БЫЛОЕ И КНИГИ
Александр Мелихов
Пятый брат, или Старец Константин
В восьмом томе сталинской «Малой советской энциклопедии» 1939 года, открывающемся «Парторгом» и завершающемся «Революционным трибуналом», о Константине Петровиче Победоносцеве написано примерно следующее: крупный сановник, «ярый представитель крепостнич. реакции», с 1880-го по 1905 — обер-прокурор Синода; фактически был главой правительства при Александре III, фанатичный приверженец православия и самодержавия, оплот мракобесия и черносотенства, державший страну в цепких лапах полицейщины и поповщины; создатель церковно-приходских школ и ярый противник общеобразовательной народной школы.
В хрущевской «Малой советской энциклопедии» 1959 года о нем написано более сжато, но формула «фанатич. приверженец самодержавия и мракобес» сохранена. Сохранены и «огромное влияние на Александра III», и роль вдохновителя «жестокой политич. реакции 80-х гг.».

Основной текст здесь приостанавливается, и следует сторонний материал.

-- ==== Sys2Proof/Certificates/Slice0/Obligations.lean ====
section
/-! DEFINITION. The statements for the provers, from the manual's numbered rules. -/

open Sys2Proof Sys2Proof.Machine

/-! ## Steps, time and reset -/

/-- A step takes the command at the front of the queue and executes it on the rest. -/
def Obligations.StepTakesFrontCommand : Prop :=
  ∀ (c : Instr) (rest : List Instr) (s : State),
    step { s with pending := c :: rest } = exec c { s with pending := rest }

/-- With no command waiting, what comes next on the serial line is taken. With nothing there either, one millisecond
passes for every running drain timer when none stands at 0, and nothing else changes. That an idle step does so is the
model's choice (assumptions 7, 22); the countdown is R19's. -/
def Obligations.IdleStepCountsRunningTimersDown : Prop :=
  ∀ s : State, s.pending = [] →
    (∀ e rest, s.serial = e :: rest → step s = .next (serialEvent e { s with serial := rest })) ∧
    (s.serial = [] → s.power = .running →
      (∀ (k : SlotNo) (c : Context), s.slot k = some c → c.timing = true → c.timerLeft ≠ 0) →
      ∃ t, step s = .next t ∧ t = { s with slots := t.slots } ∧
        ∀ k : SlotNo, t.slot k =
          (s.slot k).map fun c => if c.timing then { c with timerLeft := c.timerLeft - 1 } else c)

/-- No command stops the part, and none touches the commands waiting behind it or the serial line (assumption 27: each
refusal and failure of the manual is an effect on the state). A transaction of the Management Port goes on through every
command, with the Result Block it captured, but is abandoned at RST# and at a loss or return of power. That the rows leave
it alone, its bits having no row, is the model's choice (assumption 22); that a change of power abandons it too, and that
the rest of an abandoned one is ignored, is read from the manual by the model (assumption 34). -/
def Obligations.NoCommandStopsThePart : Prop :=
  ∀ (c : Instr) (s : State), ∃ t, exec c s = .next t ∧ t.pending = s.pending ∧ t.serial = s.serial ∧
    (t.port = s.port ∨ c ∈ [.rstAssert, .powerLoss, .powerOn] ∧ t.port = s.port.abandoned)

/-- The part after power is applied, start-up ends and RST# is released: every block in its power-on state, whatever the
anchors hold. -/
def Obligations.PowerOnAndStartupGiveResetState : Prop :=
  ∀ s : State, s.power = .off → s.rstLine = false → ∃ t u,
    exec .powerOn s = .next t ∧ t.power = .startUp ∧ exec .startupEnd t = .next u ∧ u.power = .running ∧
    (∀ k : SlotNo, u.slot k = none ∧ u.cond k = none) ∧ (∀ x : Tag, u.entry x = DirEntry.empty) ∧
    (∀ n : RecipeNo, u.recipe n = ⟨none, 0⟩) ∧ u.intake = .awaitJob ∧ u.lastLane = .laneB ∧
    (∀ l : LaneId, u.lane l = ⟨.online, none, none, none⟩) ∧ u.queue = [] ∧ u.sending = none ∧ u.attention = [] ∧
    u.unit = .idle ∧ u.copy = none ∧ (∀ i < 96, byteAt u.commandBlock i = 0 ∧ byteAt u.resultBlock i = 0) ∧
    (∀ n : RangeNo, u.lockRange n = none) ∧ attnDriven u = false ∧ frameInReady u = true ∧ frameOutWord u = none ∧
    windowByte 0x00 u = 0x4C ∧ windowByte 0x01 u = 0x01 ∧ windowByte 0x05 u = 0 ∧ windowByte 0x06 u = 0 ∧
    (u.port = .deselected ∨ u.port = .ignoring)

/-- The part right after reset meets every agreement and range of Safety.lean. -/
def Obligations.AgreementsHoldAtReset : Prop :=
  AttentionMatches State.reset ∧ BlocksAgree State.reset ∧ FramesMatch State.reset ∧ ContextsSound State.reset ∧
    RecipesSound State.reset ∧ LocksSound State.reset ∧ AnchorsSound State.reset ∧ RecordsSound State.reset ∧
    QueueFits State.reset ∧ HeldInReset State.reset ∧ State.reset.port.Sound

/-! ## Frame In and the dispatch -/

/-- In AWAIT_JOB a word is taken only while the acceptance condition holds: with the first marker and no last marker it
is held, any other word is discarded. -/
def Obligations.AwaitJobTakesFirstWord : Prop :=
  ∀ (w : FrameWord) (s : State), s.power = .running → s.intake = .awaitJob →
    exec (.jobFirstWord w) s = .next
      (if accepting s then { s with intake := if w.first && !w.last then .jobWord w.data else .awaitJob } else s)

/-- The acceptance condition is a free entry of the Return Queue and, beside it, an ONLINE lane with an empty STAGE or no
ONLINE lane at all. Frame In is ready in AWAIT_JOB and JOB_WORD exactly while it holds, in the two other states always.
While it does not hold, a word in JOB_WORD is not taken, whichever row spells it; while it does, a word with the first
marker replaces the held word or, with the last marker too, ends it. -/
def Obligations.JobWordReplacedByFirstMarker : Prop :=
  ∀ s : State, s.power = .running →
    (accepting s = true ↔ s.queue.length < 8 ∧
      ((∃ l : LaneId, (s.lane l).state = .online ∧ (s.lane l).stage = none) ∨
        ∀ l : LaneId, (s.lane l).state = .offline)) ∧
    (frameInReady s = true ↔ accepting s = true ∨ s.intake = .discarding ∨ ∃ j l n, s.intake = .streaming j l n) ∧
    ∀ (w : FrameWord) (w0 : Word), s.intake = .jobWord w0 →
      (accepting s = false → exec (.jobFirstWord w) s = .next s ∧
        ∀ ds dr : List Damage, exec (.jobHeader w ds dr) s = .next (damage ds s)) ∧
      (accepting s = true → w.first = true →
        exec (.jobFirstWord w) s = .next { s with intake := if w.last then .awaitJob else .jobWord w.data })

/-- Checks 1 to 4 refuse a frame and name no slot: NO_LANE, RECIPE_EMPTY, LENGTH, NO_CONTEXT, NO_ACTIVE, in that order
of checks. Nothing changes but the REFUSED entry and the intake. -/
def Obligations.RefusedWithoutSlot : Prop :=
  ∀ (s : State) (w0 : Word) (w : FrameWord) (ds dr : List Damage) (v : Verdict), HeaderTaken s w0 w →
    (let h := jobHeaderOf w0 w.data
     anyOnline s = false ∧ v = .noLane ∨
     anyOnline s = true ∧ (s.recipe h.recipe).defn = none ∧ v = .recipeEmpty ∨
     ∃ d, anyOnline s = true ∧ (s.recipe h.recipe).defn = some d ∧
       (resolve d h.dir h.inLen = none ∧ v = .length ∨
        ∃ layout, resolve d h.dir h.inLen = some layout ∧
          (h.dir = .toProtect ∧ s.entry h.tag = DirEntry.empty ∧ v = .noContext ∨
           h.dir = .toProtect ∧ s.entry h.tag ≠ DirEntry.empty ∧ (s.entry h.tag).active = none ∧ v = .noActive ∨
           h.dir = .toAdmit ∧ (∀ b ∈ (s.entry h.tag).bound, slotMarker s b.1 ≠ some h.marker) ∧ v = .noContext))) →
    exec (.jobHeader w ds dr) s = .next ((damage ds s).refusing w (jobHeaderOf w0 w.data) v none)

/-- Checks 5 to 7 under a slot whose record passes its check refuse a frame HELD, DIRECTION or RECIPE_DENIED, naming the
slot and counting one frame refused; nothing else changes. -/
def Obligations.RefusedUnderSlot : Prop :=
  ∀ (s : State) (w0 : Word) (w : FrameWord) (ds dr : List Damage) (d : RecipeDef) (layout : List (StepKind × Nat))
    (k : SlotNo) (c : Context) (v : Verdict),
    HeaderFinds s w0 w d layout k → Intact (damage ds s) k c →
    (let h := jobHeaderOf w0 w.data
     (c.state = .quarantined ∨ heldByRecord s k = true) ∧ v = .held ∨
     c.state ≠ .quarantined ∧ heldByRecord s k = false ∧
       (directionAllowed c.settings.direction h.dir = false ∧ v = .direction ∨
        directionAllowed c.settings.direction h.dir = true ∧ c.settings.recipes.getLsbD h.recipe.val = false ∧
          v = .recipeDenied)) →
    exec (.jobHeader w ds dr) s =
      .next (((damage ds s).countingRefusal k).refusing w (jobHeaderOf w0 w.data) v (some k))

/-- A record check that fails at the lookup's read quarantines the slot: key cleared, timer stopped, its unreleased LANE
entries ENDED ABORTED, RECORD_CHECK raised as hold-class with ending CUT or worse, the slot kept in its place; and the
frame is refused HELD. That damage leaves the values of the fields as they were is the model's choice (assumption 3). -/
def Obligations.LookupCheckFailureQuarantines : Prop :=
  ∀ (s : State) (w0 : Word) (w : FrameWord) (ds dr : List Damage) (d : RecipeDef) (layout : List (StepKind × Nat))
    (k : SlotNo) (c : Context) (g : CheckGroup),
    HeaderFinds s w0 w d layout k → (damage ds s).slot k = some c → failingGroup c = some g →
    ∃ t, exec (.jobHeader w ds dr) s = .next t ∧
      t.slot k = some { c with
        state := .quarantined, key := none, timerRuns := false, framesRefused := c.framesRefused + 1 } ∧
      (∀ j : SlotNo, j ≠ k → t.slot j = (damage ds s).slot j ∧ t.cond j = s.cond j) ∧
      (∀ e : LaneEntry, .lane e ∈ s.queue → e.job.slot = k → (∀ v, e.status ≠ .ended v) →
        .lane { e with status := .ended .aborted } ∈ t.queue) ∧
      (∃ r, t.cond k = some r ∧ r.holding = true ∧ r.classes.getLsbD 0 = true ∧ severity .cut ≤ severity r.ending ∧
        (s.cond k = none → r.phase = some .dispatch ∧ r.group = some g ∧ r.seq = none)) ∧
      t.queue.getLast? = some (.refused
        { verdict := .held, dir := (jobHeaderOf w0 w.data).dir, tag := (jobHeaderOf w0 w.data).tag
          marker := (jobHeaderOf w0 w.data).marker, slot := some k }) ∧
      t.dir = s.dir ∧ t.recipes = s.recipes ∧ t.anchors = s.anchors ∧ t.locks = s.locks ∧ t.sending = s.sending

/-- A protect under a context found spent, with no life roll-over to take it, is refused EXHAUSTED: the spent flag is
set, and LIFE_EXHAUSTED is raised at the test that first sets it. No number is reserved and no life charged. The same
follows when the record of the STANDBY of a life roll-over fails its check, the STANDBY quarantined in its place; when
both records fail, both are quarantined and the frame is refused HELD, naming the spent slot, with no LIFE_EXHAUSTED. That
the STANDBY is read first is the model's (assumption 18). -/
def Obligations.SpentProtectRefusedExhausted : Prop :=
  ∀ (s : State) (w0 : Word) (w : FrameWord) (ds dr : List Damage) (d : RecipeDef) (layout : List (StepKind × Nat))
    (k : SlotNo) (c : Context),
    HeaderFinds s w0 w d layout k → (jobHeaderOf w0 w.data).dir = .toProtect → Intact (damage ds s) k c →
    Admissible s (jobHeaderOf w0 w.data) k c →
    (c.spent = true ∨ c.settings.ceiling < c.nextSeq ∨ c.lifeLeft.toNat < metered layout) →
    (let spent := (damage ds s).updateSlot k fun c => { c with spent := true }
     let refused := fun (u : State) =>
       let u := if c.spent then u else raiseOn { cls := .lifeExhausted, phase := some .dispatch } k u
       (u.countingRefusal k).refusing w (jobHeaderOf w0 w.data) .exhausted (some k)
     ((c.settings.flags.lifeRoll = false ∨
         ∀ p : SlotNo, (s.entry c.tag).standby = some p → (damage ds s).slotIs p .standby = false) →
       exec (.jobHeader w ds dr) s = .next (refused spent)) ∧
     ∀ (p : SlotNo) (q : Context) (g : CheckGroup), c.settings.flags.lifeRoll = true → p ≠ k →
       s.entry c.tag = ⟨some k, some p, none⟩ → (damage dr (damage ds s)).slot p = some q → q.tag = c.tag →
       q.state = .standby → failingGroup q = some g →
       (Intact (damage dr (damage ds s)) k c →
         exec (.jobHeader w ds dr) s = .next (refused (quarantine .dispatch none g p (damage dr spent)))) ∧
       ∀ (x : Context) (g' : CheckGroup), (damage dr (damage ds s)).slot k = some x → failingGroup x = some g' →
         exec (.jobHeader w ds dr) s = .next
           (((quarantine .dispatch none g' k (quarantine .dispatch none g p (damage dr spent))).countingRefusal
             k).refusing w (jobHeaderOf w0 w.data) .held (some k)))

/-- A protect that passes its checks takes the slot's next sequence and is charged its metered bytes; LIFE_LOW is raised
once, at the charge that brings the remainder to the mark; and the frame goes to the lane the arbiter chooses. -/
def Obligations.ProtectDispatchedToLane : Prop :=
  ∀ (s : State) (w0 : Word) (w : FrameWord) (ds dr : List Damage) (d : RecipeDef) (layout : List (StepKind × Nat))
    (k : SlotNo) (c : Context),
    HeaderFinds s w0 w d layout k → (jobHeaderOf w0 w.data).dir = .toProtect → Intact (damage ds s) k c →
    Admissible s (jobHeaderOf w0 w.data) k c →
    c.spent = false → c.nextSeq ≤ c.settings.ceiling → metered layout ≤ c.lifeLeft.toNat →
    exec (.jobHeader w ds dr) s = .next
      (let rest := c.lifeLeft - BitVec.ofNat 40 (metered layout)
       let u := (damage ds s).updateSlot k fun c => { c with nextSeq := c.nextSeq + 1, lifeLeft := rest }
       let u :=
         if c.settings.lowMark ≠ 0 ∧ rest ≤ c.settings.lowMark ∧ c.lowReported = false then
           raiseOn { cls := .lifeLow, phase := some .dispatch, seq := some c.nextSeq } k
             (u.updateSlot k fun c => { c with lowReported := true })
         else u
       u.toLane w (dispatchedJob s (jobHeaderOf w0 w.data) d layout k c.marker c.nextSeq) (chooseLane s))

/-- An admit that passes its checks reserves nothing and is charged nothing: both in-flight counts rise by one and the
frame goes to the lane the arbiter chooses. -/
def Obligations.AdmitDispatchedToLane : Prop :=
  ∀ (s : State) (w0 : Word) (w : FrameWord) (ds dr : List Damage) (d : RecipeDef) (layout : List (StepKind × Nat))
    (k : SlotNo) (c : Context),
    HeaderFinds s w0 w d layout k → (jobHeaderOf w0 w.data).dir = .toAdmit → Intact (damage ds s) k c →
    Admissible s (jobHeaderOf w0 w.data) k c →
    exec (.jobHeader w ds dr) s = .next
      ((damage ds s).toLane w
        (dispatchedJob s (jobHeaderOf w0 w.data) d layout k (jobHeaderOf w0 w.data).marker 0) (chooseLane s))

Современная «Википедия» держится ближе к фактам: русский правовед, государственный деятель консервативных взглядов, писатель, переводчик, историк Церкви, профессор, действительный тайный советник, главный идеолог контрреформ Александра III, обер-прокурор Святейшего синода, член Государственного совета, преподавал законоведение будущим императорам Александру III и Николаю II, у которых пользовался большим уважением. Наряду с Михаилом Катковым считается «серым кардиналом» правительства Александра III. Помимо ведомства православного исповедания играл ведущую роль в области народного просвещения, в национальном вопросе, а также во внешней политике.
Блок в «Возмездии» изобразил Победоносцева всемогущим злым волшебником:
В те годы дальние, глухие,
В сердцах царили сон и мгла:
Победоносцев над Россией
Простер совиные крыла,
И не было ни дня, ни ночи,
А только — тень огромных крыл;
Он дивным кругом очертил
Россию, заглянув ей в очи
Стеклянным взором колдуна…
Ходила про него и эпиграмма: для себя — Победоносцев, для царя — Обедоносцев, для народа — Бедоносцев, еще для кого-то — Едоносцев и Доносцев (обыгрывалась только фамилия).

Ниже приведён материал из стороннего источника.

-- ==== Sys2Proof/Laws/Frames.lean ====
section
/-! SUPPORT. What each shared operation touches: its frame in one equation, and the untouched fields one by one. -/

namespace Sys2Proof.Machine

/-- A raise touches the Condition Records and the Attention Queue (R138, R139). -/
theorem raiseOn_frame (r : Raise) (k : SlotNo) (s : State) :
    raiseOn r k s = { s with
      conds := (raiseOn r k s).conds
      attention := (raiseOn r k s).attention } := by
  unfold raiseOn; split <;> [split <;> rfl; rfl]

@[simp] theorem raiseOn_slots (r : Raise) (k : SlotNo) (s : State) :
    (raiseOn r k s).slots = s.slots := by rw [raiseOn_frame]
@[simp] theorem raiseOn_dir (r : Raise) (k : SlotNo) (s : State) :
    (raiseOn r k s).dir = s.dir := by rw [raiseOn_frame]
@[simp] theorem raiseOn_recipes (r : Raise) (k : SlotNo) (s : State) :
    (raiseOn r k s).recipes = s.recipes := by rw [raiseOn_frame]
@[simp] theorem raiseOn_intake (r : Raise) (k : SlotNo) (s : State) :
    (raiseOn r k s).intake = s.intake := by rw [raiseOn_frame]
@[simp] theorem raiseOn_lastLane (r : Raise) (k : SlotNo) (s : State) :
    (raiseOn r k s).lastLane = s.lastLane := by rw [raiseOn_frame]
@[simp] theorem raiseOn_laneA (r : Raise) (k : SlotNo) (s : State) :
    (raiseOn r k s).laneA = s.laneA := by rw [raiseOn_frame]
@[simp] theorem raiseOn_laneB (r : Raise) (k : SlotNo) (s : State) :
    (raiseOn r k s).laneB = s.laneB := by rw [raiseOn_frame]
@[simp] theorem raiseOn_queue (r : Raise) (k : SlotNo) (s : State) :
    (raiseOn r k s).queue = s.queue := by rw [raiseOn_frame]
@[simp] theorem raiseOn_sending (r : Raise) (k : SlotNo) (s : State) :
    (raiseOn r k s).sending = s.sending := by rw [raiseOn_frame]
@[simp] theorem raiseOn_unit (r : Raise) (k : SlotNo) (s : State) :
    (raiseOn r k s).unit = s.unit := by rw [raiseOn_frame]
@[simp] theorem raiseOn_copy (r : Raise) (k : SlotNo) (s : State) :
    (raiseOn r k s).copy = s.copy := by rw [raiseOn_frame]
@[simp] theorem raiseOn_commandBlock (r : Raise) (k : SlotNo) (s : State) :
    (raiseOn r k s).commandBlock = s.commandBlock := by rw [raiseOn_frame]
@[simp] theorem raiseOn_resultBlock (r : Raise) (k : SlotNo) (s : State) :
    (raiseOn r k s).resultBlock = s.resultBlock := by rw [raiseOn_frame]
@[simp] theorem raiseOn_anchors (r : Raise) (k : SlotNo) (s : State) :
    (raiseOn r k s).anchors = s.anchors := by rw [raiseOn_frame]
@[simp] theorem raiseOn_locks (r : Raise) (k : SlotNo) (s : State) :
    (raiseOn r k s).locks = s.locks := by rw [raiseOn_frame]
@[simp] theorem raiseOn_commandDone (r : Raise) (k : SlotNo) (s : State) :
    (raiseOn r k s).commandDone = s.commandDone := by rw [raiseOn_frame]
@[simp] theorem raiseOn_startRefused (r : Raise) (k : SlotNo) (s : State) :
    (raiseOn r k s).startRefused = s.startRefused := by rw [raiseOn_frame]
@[simp] theorem raiseOn_laneDown (r : Raise) (k : SlotNo) (s : State) :
    (raiseOn r k s).laneDown = s.laneDown := by rw [raiseOn_frame]
@[simp] theorem raiseOn_mask (r : Raise) (k : SlotNo) (s : State) :
    (raiseOn r k s).mask = s.mask := by rw [raiseOn_frame]
@[simp] theorem raiseOn_lockLine (r : Raise) (k : SlotNo) (s : State) :
    (raiseOn r k s).lockLine = s.lockLine := by rw [raiseOn_frame]
@[simp] theorem raiseOn_rstLine (r : Raise) (k : SlotNo) (s : State) :
    (raiseOn r k s).rstLine = s.rstLine := by rw [raiseOn_frame]
@[simp] theorem raiseOn_power (r : Raise) (k : SlotNo) (s : State) :
    (raiseOn r k s).power = s.power := by rw [raiseOn_frame]
@[simp] theorem raiseOn_port (r : Raise) (k : SlotNo) (s : State) :
    (raiseOn r k s).port = s.port := by rw [raiseOn_frame]
@[simp] theorem raiseOn_nextJob (r : Raise) (k : SlotNo) (s : State) :
    (raiseOn r k s).nextJob = s.nextJob := by rw [raiseOn_frame]
@[simp] theorem raiseOn_serial (r : Raise) (k : SlotNo) (s : State) :
    (raiseOn r k s).serial = s.serial := by rw [raiseOn_frame]
@[simp] theorem raiseOn_pending (r : Raise) (k : SlotNo) (s : State) :
    (raiseOn r k s).pending = s.pending := by rw [raiseOn_frame]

Бердяев же сравнивал Победоносцева ни больше ни меньше как с Владимиром Ильичом Лениным: Победоносцев «был духовным вождем старой монархической России эпохи упадка. Ленин был духовным вождем новой коммунистической России. Он много лет господствовал в подготовительном к революции процессе, а после революции правил Россией. Победоносцев и Ленин представляли полярно противоположные идеи. Но есть сходство в их душевной структуре, они во многом принадлежат к одному и тому же типу. Победоносцев был более замечательным, сложным и интересным человеком, чем это о нем думают, когда обращают внимание исключительно на его реакционную политику. Я когда-то характеризовал мировоззрение Победоносцева как „нигилизм на религиозной почве“. Он был нигилистом в отношении к человеку и миру, он абсолютно не верил в человека, считал человеческую природу безнадежно дурной и ничтожной. „Человек измельчал, характер выветрился. Гляжу вокруг себя и не вижу, на ком взгляд остановить“. У него выработалось презрительное и унизительное отношение к человеческой жизни, к жизни мира. Это отношение распространялось у него и на епископов, с которыми он имел дело как обер-прокурор Св. Синода. <…> Из своего неверия в человека, из своего нигилистического отношения к миру Победоносцев сделал крайне реакционные выводы. Победоносцев верил в Бога, но эту свою веру в Бога не мог перенести на свое отношение к человеку и миру. В своей личной жизни этот человек, приобретший репутацию Великого инквизитора, был мягким, он трогательно любил детей, боялся своей жены, совсем не был свиреп в отношении к „ближнему“. Он не любил „дальнего“, человечества, гуманность, прогресс, свободу, равенство и пр. В чем же может быть сходство с Лениным? Ленин тоже не верил в человека, и у него было нигилистическое отношение к миру. У него было циническое презрение к человеку, и он также видел спасение лишь в том, чтобы держать человека в ежовых рукавицах. Как и Победоносцев, он думал, что организовать жизнь людей можно лишь принуждением и насилием. Как Победоносцев презирал церковную иерархию, над которой господствовал, так и Ленин презирал иерархию революционную, над которой господствовал, он отзывался о коммунистах с издевательством и не верил в их человеческие качества. И Ленин, и Победоносцев одинаково верили в муштровку, в принудительную организацию людей как единственный выход».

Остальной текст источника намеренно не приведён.